Il settore del trading assomiglierebbe a una giungla da cui stare alla larga. Eppure, fino a qualche anno fa l’offerta era concentrata nelle mani di un numero abbastanza ristretto di operatori con alle spalle gruppi bancari vigilati dalla Banca d’Italia (per esempio, Directa, Fineco, WeBank, Banca Sella IwBank). Poi i broker hanno cominciato a moltiplicarsi e, grazie al passaporto europeo, in tanti hanno scelto come sede un paradiso fiscale come Cipro ma avendo libero accesso al mercato italiano (è il caso, per esempio, di Plus 500 e di quasi tutte le piattaforme di opzioni binarie). Infine, sono arrivati gli operatori extra Ue, come per esempio l’australiano Pepperstone, con sede a Melbourne. Tutto legale, per carità, e non si può generalizzare, ma solo chi è molto ben informato comprende un punto fondamentale: nel caso in cui un operatore estero non abbia una sede anche in Italia risponde del suo corretto comportamento non alla Consob ma alle autorità di vigilanza del paese di origine. Infine, c’è il nodo delle mancate licenze, che è ancora più grave.
Standard e intermediari
«Se non fosse per la vigilanza della Consob, l’Italia sarebbe il paese ideale per l’offerta abusiva di trading on line. Per due fattori: l’elevata propensione al risparmio delle famiglie e la scarsa cultura finanziaria», spiega Gianluigi Gugliotta, segretario generale di Assosim (l’associazione intermediari dei mercati finanziari). «Molti broker sprovvisti delle necessarie autorizzazioni cercano di approfittare di questa situazione per operare attraverso modalità che peraltro non rispettano gli standard richiesti dalle normative europee per valutare se i clienti hanno adeguate conoscenze ed esperienze per fare investimenti in prodotti complessi».

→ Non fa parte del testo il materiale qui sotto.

/-- One gate, or one PERIOD measurement without a gate, with its exact sums (R166). Open and close stamps in 2^-16 tick. -/
structure Gate where
  opened : Nat
  closed : Option Nat := none
  t0 : Int := 0
  n : Nat := 0
  si : Int := 0
  si2 : Int := 0
  st : Int := 0
  sit : Int := 0
  st2 : Int := 0
  m : Nat := 0
  sp : Int := 0
  sp2 : Int := 0
  minp : Int := 0
  maxp : Int := 0
  /-- The first stamp's time; the last stamp and its time. -/
  first : Int := 0
  last : Option (Nat × Int) := none
  /-- Stamps not yet in the sums, oldest first, with their times: an edge of the gate still in the filter may move them (R42). -/
  tail : List (Nat × Int) := []
  ambiguous : Bool := false
  calWarn : Bool := false
  dead0 : Nat := 0
deriving DecidableEq, Repr

/-- An armed start of INTERVAL (R164): its stamp, the raw count of its acceptance, its time on the unit's timeline in 2^-18 ns, its R7 record; CAL_WARN seen since, and DEAD_CNT at it (R169). -/
structure Start where
  stamp : Nat
  since : Nat
  t18 : Int
  rec' : List Byte
  calWarn : Bool := false
  dead0 : Nat := 0
deriving DecidableEq, Repr

/-- One timing input and its measurement unit. -/
structure TimIn where
  /-- Level at the ball. -/
  level : Bool := false
  cand : Option Candidate := none
  lastStamp : Option Nat := none
  divCount : Nat := 0
  /-- Histograms of the two delay lines at their last good calibration (R151). -/
  tables : List (Option (List Nat)) := [none, none]
  /-- The line that is not live has a fresh table waiting for the swap (R152). -/
  swapReady : Bool := false
  /-- Good calibrations since the last failure, bit per line (R153). -/
  goodLines : Nat := 0
  /-- FIFOs of 16-byte stamp records and 64-byte result records (R162, R169). -/
  stamps : List (List Byte) := []
  results : List (List Byte) := []
  gates : List Gate := []
  /-- Next internal gate's open, in ticks (R159). -/
  nextOpen : Option Nat := none
  armedAt : Nat := 0
  /-- STOP has been given: no further gate opens. -/
  stopping : Bool := false
  /-- Armed start of INTERVAL (R164). -/
  start : Option Start := none
  /-- A stop accepted in the present tick, with that raw count: a start accepted in the same tick counts before it (R164). -/
  stop : Option (Nat × Nat) := none
  seq : Nat := 0
  /-- Accepted stamps and their times on the unit's timeline, newest first, as far back as an edge of a gate may still be in the filter (R42, R161). -/
  recent : List (Nat × Int) := []
  /-- Last stamp of the measurement just ended, with which the next begins (R168). -/
  carry : Option (Nat × Int) := none
deriving DecidableEq, Repr

/-! ## GNSS (R172 to R196) -/

/-- One tracking channel (R180, CH_INFO, CH_MP). -/
structure Channel where
  state : Nat := 0
  signal : Nat := 0
  sv : Nat := 0
  cn0 : Nat := 0
  used : Bool := false
  /-- Raw count since which C/N0 has stayed below 24 dB-Hz (R181). -/
  lowSince : Option Nat := none
  /-- Elevation of the satellite, by which channels are allotted (R180). -/
  elev : Int := 0
  mp : Bool := false
  mpDelay : Nat := 0
  mpRatio : Nat := 0
deriving DecidableEq, Repr

/-- One IF band, beside its registers (R175 to R178): jamming calibration, spectrum lines above threshold with their run, notches' bin and quiet run, history of AGC code, rms and mean C/N0 (sum and count) at the last epochs. -/
structure GnBand where
  /-- The last two stamps of every 8,184th sample-clock edge (R174): number of the edge, stamp in 2^-16 tick. -/
  clkStamps : List (Nat × Nat) := []
  calCode : Nat := 0
  calRms : Nat := 0
  /-- Bin and number of consecutive spectra of each line above THR. -/
  lines : List (Nat × Nat) := []
  /-- Bin and consecutive quiet spectra of each active notch. -/
  notch : List (Option (Nat × Nat)) := [none, none, none, none]
  /-- Raw count, AGC code, rms, sum and number of C/N0 at recent epochs, newest first (POWER_AGC). -/
  hist : List (Nat × Nat × Nat × Nat × Nat) := []
deriving DecidableEq, Repr

/-- The latest time solution (R183, R186): raw stamp, TAI in 2^-16 ns, drift in 2^-16 ppt and its uncertainty in ppt, reported uncertainty in ns. -/
structure Solution where
  r16 : Nat
  time : Int
  drift : Int
  driftUnc : Nat := 0
  unc : Nat
deriving DecidableEq, Repr

/-- The GNSS unit. -/
structure Gnss where
  bands : List GnBand := [{}, {}]
  channels : List Channel := List.replicate 96 {}
  sol : Option Solution := none
  /-- Raw count of the last epoch that gave a solution, and of the start of short holdover. -/
  shortSince : Option Nat := none
  surveySince : Option Nat := none
  /-- Sums of the coordinates averaged by a survey, and their number (R185). -/
  surveySum : List Int := [0, 0, 0]
  surveyN : Nat := 0
  /-- Held position, ECEF X, Y, Z in mm (R185), and whether a SET or a stored position gave it. -/
  pos : List Int := [0, 0, 0]
  posSet : Bool := false
  /-- Position to hold from the next epoch (R185). -/
  posNext : Option (List Int) := none
  /-- Consecutive failing epochs per check, and consecutive epochs with every check passed (R190, R191). -/
  fails : List Nat := [0, 0, 0, 0, 0]
  passes : Nat := 0
  /-- Band and sample-clock edge of the last measurement epoch, and its raw stamp r_k until its solution is published (R174, R183). -/
  epochEdge : Option (Nat × Nat) := none
  epoch : Option Nat := none
  /-- What each satellite has last said of UTC (R188): system 0 GPS, 1 Galileo, 2 BeiDou, satellite, offset, announced leap as L and whether negative. -/
  utcSeen : List (Nat × Nat × Int × Option (Nat × Bool)) := []
  /-- No navigation message has been decoded since the start-up (R194). -/
  fresh : Bool := false
  /-- Offset against the named scale at the previous epoch, with its raw stamp (check TIME). -/
  lastPhi : Option (Nat × Int) := none
  skipTime : Bool := false
  startAt : Nat := 0
  fixed : Bool := false
  lastSave : Nat := 0
  /-- Duty cycle: AON count of its period start, and asleep in it (R193). -/
  dutyAt : Nat := 0
  asleep : Bool := false
  /-- Navigation data held: ephemeris entries, and bytes 0x0050 to 0x1EFF of the hot-start record (R195). -/
  ephCount : Nat := 0
  nav : List Byte := []
deriving DecidableEq, Repr

/-! ## PLLs, output PLLs, outputs (R199 to R223) -/

/-- A PLL beside its registers: windows beyond UNLOCK_PPM in a row (R200); the control value, and the mean control value of the last window within LOCK_PPM, which coasting freezes (R202); the spread swing in ppb from which the running ramp began, and its raw count (R209). -/
structure Pll where
  badWin : Nat := 0
  control : Int := 0
  frozen : Int := 0
  swingFrom : Nat := 0
  swingAt : Nat := 0
deriving DecidableEq, Repr

/-- A fractional stage's ratio (R210): target, value at a raw count, in 2^-16 ppt. -/
structure Frac where
  target : Int := 0
  start : Int := 0
  since : Nat := 0
deriving DecidableEq, Repr

/-- The mover of an output PLL (R212, R213), in ps: target of PHASE_OFS, its value and the whole remainder at a raw count, steps accepted and not yet started with their start; of a realign wait, the first tick from which a whole second ends it and the step whose removal keeps the old timing. -/
structure Opll where
  target : Int := 0
  ofs0 : Int := 0
  remain0 : Int := 0
  since : Nat := 0
  queued : List (Nat × Int) := []
  resumeFrom : Nat := 0
  held : Int := 0
deriving DecidableEq, Repr

/-- A timing output beside its registers: the tick from which a whole second of its source completes its transition (R217); the settings in force while new ones are staged, and the tick from which a whole second puts those in force (R218); the level at its ball, none high impedance; the IRIG-B frame on the wire, by the second it started at (R220). -/
structure TOut where
  transFrom : Nat := 0
  live : Option (List Word) := none
  stagedFrom : Nat := 0
  pin : Option Bool := none
  frame : Option (Int × List Nat) := none
deriving DecidableEq, Repr

/-- PLLs 0 TB, 1 SYS, 2 and 3 OPLL0 and OPLL1, 4 to 7 ENG n, 8 to 11 SerDes n. -/
structure Cks where
  plls : List Pll := List.replicate 12 {}
  fracs : List Frac := List.replicate 4 {}
  oplls : List Opll := List.replicate 2 {}
  outs : List TOut := List.replicate 4 {}
deriving DecidableEq, Repr


/-! ## Events, rings, PCIe -/

/-- One MSI-X table entry in BAR4 (R332, R357). -/
structure MsixEntry where
  addr : Nat := 0
  data : Nat := 0
  masked : Bool := true
  pending : Bool := false
deriving DecidableEq, Repr

/-- Run-time state of one host ring beside its registers (R338, R347, R359), keyed by the ring bank's offset. -/
structure RingRt where
  /-- FSEQ of a receive ring, SEQ of the event ring. -/
  seq : Nat := 0
  /-- PHASE of the event ring. -/
  phase : Bool := true
  /-- Write-backs not yet reported by an MSI-X message. -/
  unrep : Nat := 0
  /-- Raw count of the oldest unreported write-back. -/
  oldest : Option Nat := none
  /-- Descriptors fetched (transmit and command rings), beyond the head. -/
  fetched : Nat := 0
  /-- Indices of transmit descriptors completed while an earlier one is not. -/
  done : List Nat := []
deriving DecidableEq, Repr

/-- One command of the command ring in execution (R349). -/
structure CmdRun where
  /-- Descriptor address in host memory. -/
  desc : Nat
  opcode : Nat
  tag : Nat
  input : List Byte
  outAddr : Nat
  outMax : Nat
  /-- Status and output once known; none while the unit works. -/
  result : Option (Nat × List Byte) := none
  /-- Written back already (the head waits for earlier commands). -/
  written : Bool := false
  /-- Its ring has been stopped or reset: nothing of it is written back. -/
  stale : Bool := false
  /-- Accepted raw count. -/
  since : Nat := 0
deriving DecidableEq, Repr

Un consiglio? Sul sito della Consob si trovano informazioni utili su intermediari e piattaforme di investimento, nonché su offerte abusive dall’Italia e dall’estero. Gugliotta suggerisce: «Se, per esempio, si comincia a operare su una piattaforma on line, conviene sempre verificare a quale operatore appartiene e se questo è compreso negli albi degli operatori autorizzati e vigilati da un’autorità di un paese dell’Unione Europea. Nelle scelte di investimento di medio lungo periodo è poi consigliabile farsi sempre seguire da un consulente e, in ogni caso, approfittare dei servizi di educazione finanziaria messi a disposizione dagli intermediari e dai gestori autorizzati». Morale: il trading non è un gioco e non è per tutti.